TASK DETAILS
Please transcribe the data that follows exactly, from its first line through the line that contains "and its last".

SUPPLIED DATA

- - - - -

/-- FED and DOUBLEFED that Table 3-6 allows (R55, R56, R82, R83, R85, R86): a serial is given from the loaded batch,
and its last one exhausts the batch and, at an ACTIVE port, has its queue considered (R12, R13). With none to give the
stock mismatches: a LOADED or EXHAUSTED batch becomes UNVERIFIED and holds an ACTIVE port, whose queue is considered; an
UNVERIFIED one, or none, changes no stock. After a FED the port then fails. The order of the SPOIL records of its window
is the model's choice (log 52), and so is which of two entries a number names, the oldest (log 55). -/
def Obligations.FeedsTaken : Prop :=
  ∀ (p : Printer) (body : List Byte) (older younger : List Entry) (e : Entry) (t : TicketPart) (job : Job) (s : State),
    s.NamesTicket p body older e younger t job →
    let low := (s.printerEntry p).lowStock
    let given (b : Batch) (fed : Job) (u : State) : Prop :=
      let ends := b.state = .loaded ∧ b.remaining = 1
      u.stock = { s.stock with loaded := s.stock.loaded.put p (some { b.give with
        state := if ends then .exhausted else b.state, closingOwed := b.closingOwed || ends }) } ∧
      (ends → .batch b.id ∈ u.journal.claims ∧ (u.ports.at p).holds .noStock = true ∧ (s.placed p →
        State.HoldsQueue { s with jobs := s.jobs.put t.job (some fed) } p ((s.ports.at p).state = .active) u)) ∧
      (¬ ends → u.queues = s.queues ∧ (u.ports.at p).hold = (s.ports.at p).hold ∧
        (u.ports.at p).state = (s.ports.at p).state) ∧
      (b.remaining = low + 1 → (u.monitor.lasting.at p).stockLow = true) ∧
      (b.remaining ≠ low + 1 → u.monitor = s.monitor) ∧ s.Keeps u ∧ s.SameBooks u
    let mismatched (u : State) : Prop := (u.monitor.lasting.at p).stockMismatch = true ∧
      ((∀ b, s.loaded p = some b → b.state ≠ .loaded ∧ b.state ≠ .exhausted) → u.stock = s.stock) ∧
      ∀ b, s.loaded p = some b → b.state = .loaded ∨ b.state = .exhausted →
        u.stock = { s.stock with loaded := s.stock.loaded.put p (some { b with state := .unverified }) } ∧
        (u.ports.at p).holds .stockUnverified = true
    let mismatches : Prop := ∃ b, s.loaded p = some b ∧ (b.state = .loaded ∨ b.state = .exhausted)
    (ImageReport.fed.allowed .ticket older e →
      (∀ b, s.loaded p = some b → b.stockType = job.stockType → b.state = .loaded ∨ b.state = .unverified →
        0 < b.remaining → ∃ u : State, exec (.fed p body) s = .next u.settle ∧
          given b { job with serial := some (b.next, b.id), state := .fed } u ∧
          u.jobs.at t.job = some { job with serial := some (b.next, b.id), state := .fed } ∧
          (u.ports.at p).entries = older ++ { e with phase := .fed } :: younger ∧
          u.sent = s.sent ++ [(p, .serial e.image b.next)] ∧ u.journal.queue = s.journal.queue ∧
          u.journal.reserved = s.journal.reserved) ∧
      ((∀ b, s.loaded p = some b → b.stockType ≠ job.stockType ∨ (b.state ≠ .loaded ∧ b.state ≠ .unverified) ∨
        b.remaining = 0) → ∃ u : State, exec (.fed p body) s = .next u.settle ∧ s.Drops p .failed .protocol u ∧ mismatched u ∧
          (u.monitor.lasting.at p).protocol = (s.monitor.lasting.at p).protocol ∧ u.sent = s.sent)) ∧
    (ImageReport.doublefed.allowed .ticket older e →
      (∀ b, s.loaded p = some b → b.state = .loaded ∨ b.state = .unverified → 0 < b.remaining →
        ∃ u : State, exec (.doublefed p body) s = .next u.settle ∧ given b { job with spare := some b.next } u ∧
          u.jobs.at t.job = some { job with spare := some b.next } ∧
          (u.ports.at p).entries = older ++
            { e with ticket := some { t with doubleFed := true, places := t.places - 1 } } :: younger ∧
          u.journal.queue = s.journal.queue ++
            [{ record := .spoil .doubleFeed job.session p b.next b.id job.stockType, link := .nothing }] ∧
          u.journal.reserved = s.journal.reserved - 1 ∧ u.sent = s.sent) ∧
      ((∀ b, s.loaded p = some b → (b.state ≠ .loaded ∧ b.state ≠ .unverified) ∨ b.remaining = 0) →
        ∃ u : State, exec (.doublefed p body) s = .next u.settle ∧ mismatched u ∧
          (mismatches → ((s.ports.at p).state = .active → (u.ports.at p).state = .held) ∧
            (s.placed p → s.HoldsQueue p ((s.ports.at p).state = .active) u)) ∧
          (¬ mismatches → (u.ports.at p).state = (s.ports.at p).state ∧ (u.ports.at p).hold = (s.ports.at p).hold ∧
            u.jobs = s.jobs ∧ u.queues = s.queues) ∧
          (u.ports.at p).entries = older ++ { e with ticket := some { t with doubleFed := true } } :: younger ∧
          u.jobs.at t.job = (if t.job ∈ s.queues.at p then u.jobs.at t.job else some job) ∧
          u.journal.queue = s.journal.queue ∧ u.journal.reserved = s.journal.reserved ∧ u.sent = s.sent ∧
          s.Keeps u ∧ s.SameBooks u))

/-- PRINTED and PRESENTED that Table 3-6 or R65 allows (R10, R35, R57, R60, R63, R64): the phases, the record of a
presented job on one of its places, the places returned, and the audit line with its 33 characters (R36, Table 2-7); a
line or slip printed leaves its queue. Which of two entries a number names is the model's choice, the oldest (log
55). -/
def Obligations.PrintsTaken : Prop :=
  (∀ (job : Job) (clerk serial : Nat),
    let space : Text := [0x20#8]
    let sold : Text := chars (match job.tender with
      | some .cash => "CASH"
      | some .card => "CARD"
      | some .warrant => "WARR"
      | none => "TEST").toList
    auditLine job clerk serial = fixedDigits 6 serial ++ space ++ windowText job.origin.window ++ space ++
      fixedDigits 4 clerk ++ space ++ fixedDigits 2 job.stockType.val ++ space ++ sold ++ space ++
      fixedDigits 2 job.discount.val ++ space ++
      (List.replicate (7 - (amountText job.net).length) 0x20#8 ++ amountText job.net) ∧
    (job.net ≤ 999999 → (auditLine job clerk serial).length = 33)) ∧
  ∀ (p : Printer) (body : List Byte) (older younger : List Entry) (e : Entry) (s : State),
    s.Names p body older e younger →
    let x := s.ports.at p
    (∀ t job, s.NamesTicket p body older e younger t job → ImageReport.printed.allowed .ticket older e →
      exec (.printed p body) s = .next (State.settle { s with
        ports := s.ports.put p { x with entries := older ++ { e with phase := .printed } :: younger }
        jobs := s.jobs.put t.job (some { job with state := .printed }) })) ∧
    (∀ t job serial batch, s.NamesTicket p body older e younger t job → ImageReport.presented.allowed .ticket older e →
      job.serial = some (serial, batch) → 1 ≤ t.places → ∃ u : State, exec (.presented p body) s = .next u.settle ∧
        u.jobs = s.jobs.put t.job (some { job with state := .presented, image := none }) ∧
        u.journal.queue = s.journal.queue ++ [{ link := .job t.job, record :=
          match job.tender with
          | some tender => .issue job.session job.origin.window p serial batch job.stockType tender job.discount
              job.gross job.net
          | none => .test job.session job.origin.window p serial batch job.stockType }] ∧
        u.journal.reserved = s.journal.reserved - t.places ∧
        u.ports.at p = { x with entries := younger } ∧ u.stock = s.stock ∧ u.queues = s.queues ∧
        u.office = s.office ∧ u.monitor = s.monitor ∧ u.sent = s.sent ∧ s.Keeps u ∧ s.SameBooks u ∧
        (∀ q : Printer, q ≠ p → ¬ (s.function q = .audit ∧ (s.printerEntry q).auditSource = p) →
          u.ports.at q = s.ports.at q) ∧
        ∀ a : Printer, s.function a = .audit → (s.printerEntry a).auditSource = p →
          (∃ b < a, s.function b = .audit ∧ (s.printerEntry b).auditSource = p) ∧ u.ports.at a = s.ports.at a ∨
          (¬ ∃ b < a, s.function b = .audit ∧ (s.printerEntry b).auditSource = p) ∧
            let y := s.ports.at a
            let takes := (s.printerEntry p).auditRequired = true ∨
              ((y.state = .active ∨ y.state = .held ∨ y.state = .attaching) ∧ y.audit.length < 64)
            (takes → u.ports.at a =
              { y with audit := y.audit ++ [auditLine job (s.clerkOf job.session) serial] }) ∧
            (¬ takes → u.ports.at a = y)) ∧
    (s.function p = .audit ∨ s.function p = .report → older = [] →
      exec (.printed p body) s = .next (State.settle { s with ports := s.ports.put p { x with
        entries := younger
        audit := if s.function p = .audit then x.audit.tail else x.audit
        slips := if s.function p = .report then x.slips.tail else x.slips } }))

/-- R12's move test, and JAMMED that Table 3-6 or R65 allows (R13, R16, R51, R58, R60, R65). The entry named and every
younger one leave the window with SPOIL records for those that hold a serial, their unspent places come back, and their
jobs return to the front of the queue; the job named has one retry more, and past its limit it moves to the front of the
other queue or ends, its session told (R21, R99, R108). The latch and JAM hold the port; where that takes it from
ACTIVE, each job of its queue then moves where it can, to the tail of the other queue with retry count 0, and else stays
(R11 to R13). That a printer named in both places of a route entry is no other printer is the model's reading
(log 32); the order of the younger entries' SPOIL records is its choice (log 52), and so is which of two entries a number
names, the oldest (log 55). -/
def Obligations.JamTaken : Prop :=
  (∀ (s : State) (job : Job) (q : Printer),
    let e := s.routeEntry job.origin.window job.stockType
    s.moveTarget job = some q ↔ q ≠ job.printer ∧
      ((e.primary = some job.printer ∧ e.alternate = some q) ∨ (e.alternate = some job.printer ∧ e.primary = some q)) ∧
      s.function q = .ticket ∧ (s.ports.at q).state = .active ∧
      ∃ b, s.loaded q = some b ∧ b.stockType = job.stockType ∧ b.state = .loaded) ∧
  ∀ (p : Printer) (body : List Byte) (older younger : List Entry) (e : Entry) (s : State),
    s.Names p body older e younger →
    let x := s.ports.at p
    let jammed : Port := { x with
      entries := older, jamLatch := true, hold := x.hold.put HoldReason.jam.place true, state := .held }
    (s.function p ≠ .ticket → s.queues.at p = [] →
      exec (.jammed p body) s = .next (State.settle { s with ports := s.ports.put p jammed })) ∧
    ∀ t job, s.NamesTicket p body older e younger t job → ImageReport.jammed.allowed .ticket older e → s.placed p →
      ∃ u : State, exec (.jammed p body) s = .next u.settle ∧ u.ports = s.ports.put p jammed ∧
        u.journal.queue = s.journal.queue ++ s.spoils .jam p (e :: younger) ∧
        .engine p ∉ u.journal.claims ∧ u.stock = s.stock ∧ u.monitor = s.monitor ∧ u.sent = s.sent ∧
        s.Keeps u ∧ s.SameBooks u ∧
        ((∀ f ∈ e :: younger, ∀ k ∈ f.ticket, 1 ≤ k.places) →
          u.journal.reserved = s.journal.reserved - ((e :: younger).map Entry.places).sum) ∧
        (u.jobs.at t.job ≠ none → s.JobsEnded [] u) ∧ (u.jobs.at t.job = none → s.JobsEnded [job] u) ∧
        let back := s.returning p (e :: younger)
        let again := { job.returned with retry := job.retry + 1 }
        let behind := younger.filterMap Entry.job? ++ s.queues.at p
        let considered (jobs : Tab (Option Job) 32) (queues : Tab (List JobNumber) 12) : Prop :=
          State.HoldsQueue { s with jobs := jobs, queues := queues } p (x.state = .active) u
        (job.retry + 1 ≤ (s.printerEntry p).retryLimit → u.office = s.office ∧
          considered (back.jobs.put t.job (some again)) (s.queues.put p (t.job :: behind))) ∧
        ((s.printerEntry p).retryLimit < job.retry + 1 → s.moveTarget job = none →
          u.office = (s.answer job.origin .jammed .nothing).office ∧
          considered (back.jobs.put t.job none) (s.queues.put p behind)) ∧
        (∀ q : Printer, (s.printerEntry p).retryLimit < job.retry + 1 → s.moveTarget job = some q →
          u.office = s.office ∧ considered (back.jobs.put t.job (some { again with printer := q, retry := 0 }))
            ((s.queues.put p behind).put q (t.job :: s.queues.at q)))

- - - - -

THE ANSWER
/-- FED and DOUBLEFED that Table 3-6 allows (R55, R56, R82, R83, R85, R86): a serial is given from the loaded batch,
and its last one exhausts the batch and, at an ACTIVE port, has its queue considered (R12, R13). With none to give the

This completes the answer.